_Required work_: Determine how many lines in the records include "cycle". Write the number and nothing more.

_Extracted data_:
-- ==== Sys2Proof/Machine/Forester.lean ====
section
/-! DEFINITION. Forester's clusters (16_forester_security.md R424 to R430, R441, R445): the head register, leases, lockstep
mismatches, boot, life-cycle change, and the performance history of the head (04_span_framing.md R119). -/

namespace Sys2Proof.Machine

/-! ### Events of the FORESTER page -/
abbrev evDone : Nat := 0
abbrev evHeadChg : Nat := 1
abbrev evTrap : Nat := 2
abbrev evFenced : Nat := 3
abbrev evClusterFail : Nat := 4

/-! ### The head register (R425, R426, R427) -/

/-- The always-on island writes HOLDER and EPOCH + 1 on one edge; HEAD_CHG. -/
def State.setHolder (s : State) (holder : Nat) : State :=
  ({ s with forester := { s.forester with holder := holder, epoch := (s.forester.epoch + 1) % 2 ^ 32 } } : State).raise
    pgForester evHeadChg

/-- A new head ends the command it finds with INTERRUPTED, unless it is the HANDOVER that made it head (R432). -/
def MbS.cut (m : MbS) : MbS :=
  if m.busy ∧ (m.op ≠ 0x23 ∨ m.result.isNone) then { m with result := some { status := mbInterrupted } } else m

/-- A cluster becomes head: its claim has succeeded. -/
def State.newHead (s : State) (c : Nat) : State :=
  let s := s.setHolder (c + 1)
  let f := s.forester
  let s : State := { s with forester := { f with
      leaseAt := s.clk.up, mb := { f.mb.cut with headed := true }, saving := none, saveBad := false
      lcNext := match f.lcNext with | some (t, d) => if d = 0 then none else some (t, d) | none => none } }
  let s := s.setCluster c { s.cluster c with st := .head, epoch := s.forester.epoch }
  (s.onlyIf (s.ioBank 1) (·.headSetpoint)).longSync

/-- While EPOCH is 0 the cluster that HEAD_SEL names claims first, the other 50 ms after it reached STANDBY (R426). -/
def State.mayClaim (s : State) (c : Nat) : Bool :=
  decide (s.forester.epoch ≠ 0) || decide (c = b2n s.rst.headSel) || decide ((s.cluster c).readyAt + 50000000 ≤ s.clk.up)

/-- The claim of the other cluster succeeded on this very edge with the EPOCH that c expects, and c is the cluster of the HEAD_SEL half
(R426). -/
def State.tied (s : State) (c : Nat) (expected : Word) : Bool :=
  (match s.forester.claimed with | some x => decide (x.1 = s.clk.up) | none => false)
  && decide (c = b2n s.rst.headSel ∧ s.forester.holder = 2 - c ∧ expected.toNat + 1 = s.forester.epoch)

/-- Of two claims with one expected EPOCH on one edge that of the HEAD_SEL half stands (R426): the other cluster is STANDBY as before, and its
claim has failed (R425). -/
def State.winTie (s : State) (c : Nat) : State :=
  let o := 1 - c
  let before := match s.forester.claimed with | some x => x.2 | none => 0
  let s := s.setCluster o { s.cluster o with st := .standby, epoch := before }
  let s : State := { s with forester := { s.forester with holder := c + 1, claimed := none } }
  (s.setCluster c { s.cluster c with st := .head, epoch := s.forester.epoch }).sourceMsg 20 0 .pulse 6 0

/-- A claim succeeds. -/
def State.claimed (s : State) (c : Nat) : State :=
  let before := (s.cluster c).epoch
  let s := s.newHead c
  { s with forester := { s.forester with claimed := some (s.clk.up, before) } }

/-- A claim with an expected EPOCH. A cluster claims when it finds HOLDER none; a claim whose EPOCH has gone by meanwhile fails. -/
def State.claim (s : State) (c : Nat) (expected : Word) : State :=
  if (s.cluster c).st ≠ .standby ∨ s.reachesAon c = false then s
  else if s.tied c expected then s.winTie c
  else if expected.toNat ≠ s.forester.epoch then s.sourceMsg 20 0 .pulse 6 0
  else if s.forester.holder = 0 ∧ s.mayClaim c then s.claimed c
  else s

/-- HEAD_CLAIM (R425, R426). -/
def execHeadClaim (cl : Half) (expected : Word) (s : State) : Out := s.run (·.claim cl.val expected)

/-- The head renews its lease (R427). -/
def State.renew (s : State) (c : Nat) : State :=
  if s.forester.holder = c + 1 ∧ (s.cluster c).st = .head ∧ s.reachesAon c then
    { s with forester := { s.forester with leaseAt := s.clk.up } }
  else s

/-- LEASE_RENEW (R427). -/
def execLeaseRenew (cl : Half) (s : State) : Out := s.run (·.renew cl.val)

/-- The lease lapses after 20 ms (R427). -/
def State.lapse (s : State) : State :=
  if s.forester.holder ≠ 0 ∧ s.forester.leaseAt + 20000000 ≤ s.clk.up then (s.setHolder 0).sourceMsg 20 2 .pulse 6 0 else s

/-- LEASE_EXPIRE (R427). -/
def execLeaseExpire (s : State) : Out := s.run (·.lapse)

/-! ### Lockstep mismatches (R429) -/

/-- A mismatch within one hour of the last one. -/
def State.missedBefore (s : State) (c : Nat) : Bool :=
  match (s.cluster c).missAt with | some t => decide (s.clk.up < t + 3600000000000) | none => false

/-- A cluster stops, releases headship, reports, and restarts by itself once. An East cluster reaches the head register and the FORESTER page
over the Flume management channel only (01_architecture.md R20): while that is down its headship ends with the lease (R427), and
CLUSTER_FAIL follows when the channel is up again. -/
def State.mismatch (s : State) (c : Nat) : State :=
  if (s.cluster c).st = .off ∨ (s.cluster c).st = .failed then s
  else
    let near := s.reachesAon c
    let s := if s.forester.holder = c + 1 ∧ near then s.setHolder 0 else s
    let s := s.sourceMsg (32 + 32 * c + 11) 0 .pulse 6 0
    let again := s.missedBefore c
    let s := s.setCluster c { s.cluster c with
      st := if again then .failed else .boot, missAt := some s.clk.up, uart := false, untold := again && !near }
    s.raiseIf (again && near) pgForester evClusterFail

/-- LOCKSTEP_MISMATCH (R429). -/
def execLockstepMismatch (cl : Half) (s : State) : Out := s.run (·.mismatch cl.val)

/-! ### Boot (R441, 17_reset_retained.md R454) -/

/-- At start, during test and during recovery only images with ENCRYPTED set are accepted (R438). -/
def State.strict (s : State) : Bool := decide (s.rst.phase ≠ .run) || s.testRuns

/-- An image that verifies and whose TYPE is in a list. -/
def State.bootable (s : State) (types : List Nat) (b : List Byte) : Option Image :=
  match s.verifyImage s.strict b with
  | .good i => if types.contains (imgType i.hdr) then some i else none
  | .bad _ => none

/-- The image of a flash slot; a slot that was written while no check has passed is never booted (R440). -/
def State.slotImage (s : State) (k : Nat) (b : List Byte) : Option Image :=
  if AMap.get false s.forester.flash.bad k then none else s.bootable [1, 4] b

/-- The flash slot that passes with the higher VERSION, the preferred one of two equal ones. -/
def State.bootSlot (s : State) (fl : BootFlash) : Option (Nat × Image) :=
  match s.slotImage 0 fl.fw0, s.slotImage 1 fl.fw1 with
  | some a, some b =>
    if b.ver < a.ver then some (0, a) else if a.ver < b.ver then some (1, b)
    else if s.forester.flash.preferred = 1 then some (1, b) else some (0, a)
  | some a, none => some (0, a)
  | none, some b => some (1, b)
  | none, none => none

/-- What a cluster boots from the boot flash: slot and image; none when it goes on waiting (R454). -/
def State.bootChoice (s : State) (fl : BootFlash) : Option (Nat × Image) :=
  let recovery := (s.bootable [5] fl.recovery).map (fun i => (2, i))
  match s.rst.bootSrc with
  | 0 | 1 => (match s.bootSlot fl with | some x => some x | none => recovery)
  | 2 => recovery
  | _ => none

/-- A cluster runs what a flash slot holds: once both have run it, the slot becomes preferred (R441). -/
def FlashS.run (x : FlashS) (c slot : Nat) : FlashS :=
  if 2 ≤ slot ∨ AMap.get false x.ran (2 * slot + c) then x
  else { x with ran := AMap.set false x.ran (2 * slot + c) true
                preferred := if AMap.get false x.ran (2 * slot + (1 - c)) then slot else x.preferred }

/-- A cluster runs an image from a slot and reaches STANDBY; M1 is extended. -/
def State.booted (s : State) (c slot : Nat) (i : Image) : State :=
  let s := s.setCluster c { s.cluster c with
    st := .standby, ver := i.ver, svn := i.svn, slot := slot, typ := imgType i.hdr, readyAt := s.clk.up, uart := false }
  let s := s.extend 1 (imgRecord i.hdr)
  { s with
    forester := { s.forester with flash := s.forester.flash.run c slot }
    rst := { s.rst with recovery := s.rst.recovery || decide (imgType i.hdr = 5) } }

/-- A cluster can load an image: it boots, bank M0, which holds the boot flash and the console, is on (18_pins_electrical.md R473), and it
reaches the West die, on which that bank lands (01_architecture.md R20). -/
def State.bootReady (s : State) (c : Nat) : Bool :=
  decide ((s.cluster c).st = .boot) && s.ioBank 0 && s.reachesAon c

/-- The boot flash is read; where it holds nothing to boot, the cluster goes on to the UART console or waits (17_reset_retained.md R454). -/
def State.bootDone (s : State) (c : Nat) (fl : BootFlash) : State :=
  if s.bootReady c then
    match s.bootChoice fl with
    | some (slot, i) => s.booted c slot i
    | none => s.setCluster c { s.cluster c with uart := decide (s.rst.bootSrc = 1) }
  else s

/-- CLUSTER_BOOT_DONE (R441). -/
def execClusterBootDone (cl : Half) (flash : BootFlash) (s : State) : Out := s.run (·.bootDone cl.val flash)

/-- A recovery image received on the UART console: with BOOT_SRC 0b01 once the flash slots and the recovery slot have failed. -/
def State.uartImage (s : State) (c : Nat) (b : List Byte) : State :=
  if s.bootReady c ∧ (s.rst.bootSrc = 3 ∨ (s.rst.bootSrc = 1 ∧ (s.cluster c).uart)) then
    match s.verifyImage true b with
    | .good i => if imgType i.hdr = 5 then s.booted c 3 i else s
    | .bad _ => s
  else s

/-- RECOVERY_IMAGE (17_reset_retained.md R454). -/
def execRecoveryImage (cl : Half) (img : List Byte) (s : State) : Out := s.run (·.uartImage cl.val img)

/-! ### Life-cycle change (R445) -/

/-- The seed of an identity key pair: 32 bytes from the random source (R443; FIPS 204 gives the length). -/
def drawSeed (n : Nat) : List Byte := (List.range 4).flatMap (fun i => leBytes 8 (Config.random (n + i)).toNat)

/-- The identity key pair is generated on the transition to PROVISIONED; a transition that skips PROVISIONED generates it too, since a
SECURED device has an identity (Table 167; DEDUCED, log entry 89). -/
def State.withSeed (s : State) (target : Nat) : State :=
  if (target = 1 ∨ target = 2) ∧ s.fuses.seed = [] then
    { s with fuses := { s.fuses with seed := drawSeed s.freeCtr }, freeCtr := s.freeCtr + 4 }
  else s

/-- Step 2 of R445, 10 ms after the command completed: the fuses take the state with WIPE_DONE unblown, and the wipe begins. -/
def State.lifeWrite (s : State) : State :=
  match s.forester.lcNext with
  | some (t, due) =>
    if due ≠ 0 ∧ due ≤ s.clk.up then
      let s := s.withSeed t
      ({ s with fuses := { s.fuses with life := t, wipeDone := false }
                forester := { s.forester with lcNext := none } } : State).pcieDown
    else s
  | none => s

/-- LC_FUSE_WRITE (R445). -/
def execLcFuseWrite (s : State) : Out := s.run (·.lifeWrite)

/-! ### Performance history (R436, 04_span_framing.md R118, R119) -/

/-- A bin's registers. -/
def State.pmBin (s : State) (q b : Nat) : PmBin :=
  let r := fun (o : Nat → Nat → Nat) => (s.reg (pgSp q) (o (q % 8) b)).toNat
  { es := r Reg.pmEs, ses := r Reg.pmSes, uas := r Reg.pmUas, flags := r Reg.pmFlags, bbe := s.reg64 (pgSp q) (Reg.pmBbe (q % 8) b) }

/-- The start, in PTP nanoseconds, of the interval that ended last: of 900 s, or of a day less PM_DAY_OFS. -/
def State.pmStart (s : State) (q : Nat) (day : Bool) : Nat :=
  let t := s.now / 1000000000
  let n := if day then 86400 else 900
  let k := if day then s.rf (pgSp q) Reg.pmDayOfs 0 17 % 86400 else 0
  (t - (t + n - k) % n - n) * 1000000000

/-- A bin joins a history of at most n bins, newest first; a later copy of one interval replaces the earlier one. -/
def histPut (n start : Nat) (b : PmBin) (l : List (Nat × PmBin)) : List (Nat × PmBin) :=
  match l with
  | (t, c) :: xs => if t = start then (start, b) :: xs else ((start, b) :: (t, c) :: xs).take n
  | [] => [(start, b)]

/-- The history with a slot for a position: a new one while there are fewer than 64, else that of the position which has longest
not been an enabled span port; on says which positions are enabled span ports. -/
def histSlot (l : List HistSlot) (q up : Nat) (on : Nat → Bool) : List HistSlot :=
  if l.any (fun x => decide (x.pos = q)) then l
  else
    let new : HistSlot := { pos := q, lastOn := up }
    if l.length < 64 then l ++ [new]
    else
      let off := l.filter (fun x => !on x.pos)
      let old := off.foldl (fun m x => min m x.lastOn) up
      match off.find? (fun x => decide (x.lastOn = old)) with
      | some y => l.map (fun x => if x.pos = y.pos then new else x)
      | none => l

/-- The previous bins of a position enter its slot. -/
def State.histCopy (s : State) (day : Bool) (q : Nat) : State :=
  let t := s.pmStart q day
  let near := s.pmBin q (if day then 3 else 1)
  let far := s.pmBin q (if day then 7 else 5)
  let l := (histSlot s.mram.hist q s.clk.up s.spanOn).map (fun x =>
    if x.pos = q then
      (if day then { x with nearDay := histPut 7 t near x.nearDay, farDay := histPut 7 t far x.farDay }
       else { x with near15 := histPut 32 t near x.near15, far15 := histPut 32 t far x.far15 })
    else x)
  { s with mram := { s.mram with hist := l } }

def State.histCopies (s : State) (day : Bool) : List Nat → State
  | [] => s
  | q :: qs => (if s.spanOn q then s.histCopy day q else s).histCopies day qs

/-- PM_HISTORY_COPY (04_span_framing.md R119): the head copies. -/
def execPmHistoryCopy (day : Bool) (s : State) : Out :=
  s.run (fun s => s.onlyIf s.headReaches (·.histCopies day (s.spans.map (·.1))))

end Sys2Proof.Machine
end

_Problem solution_: 2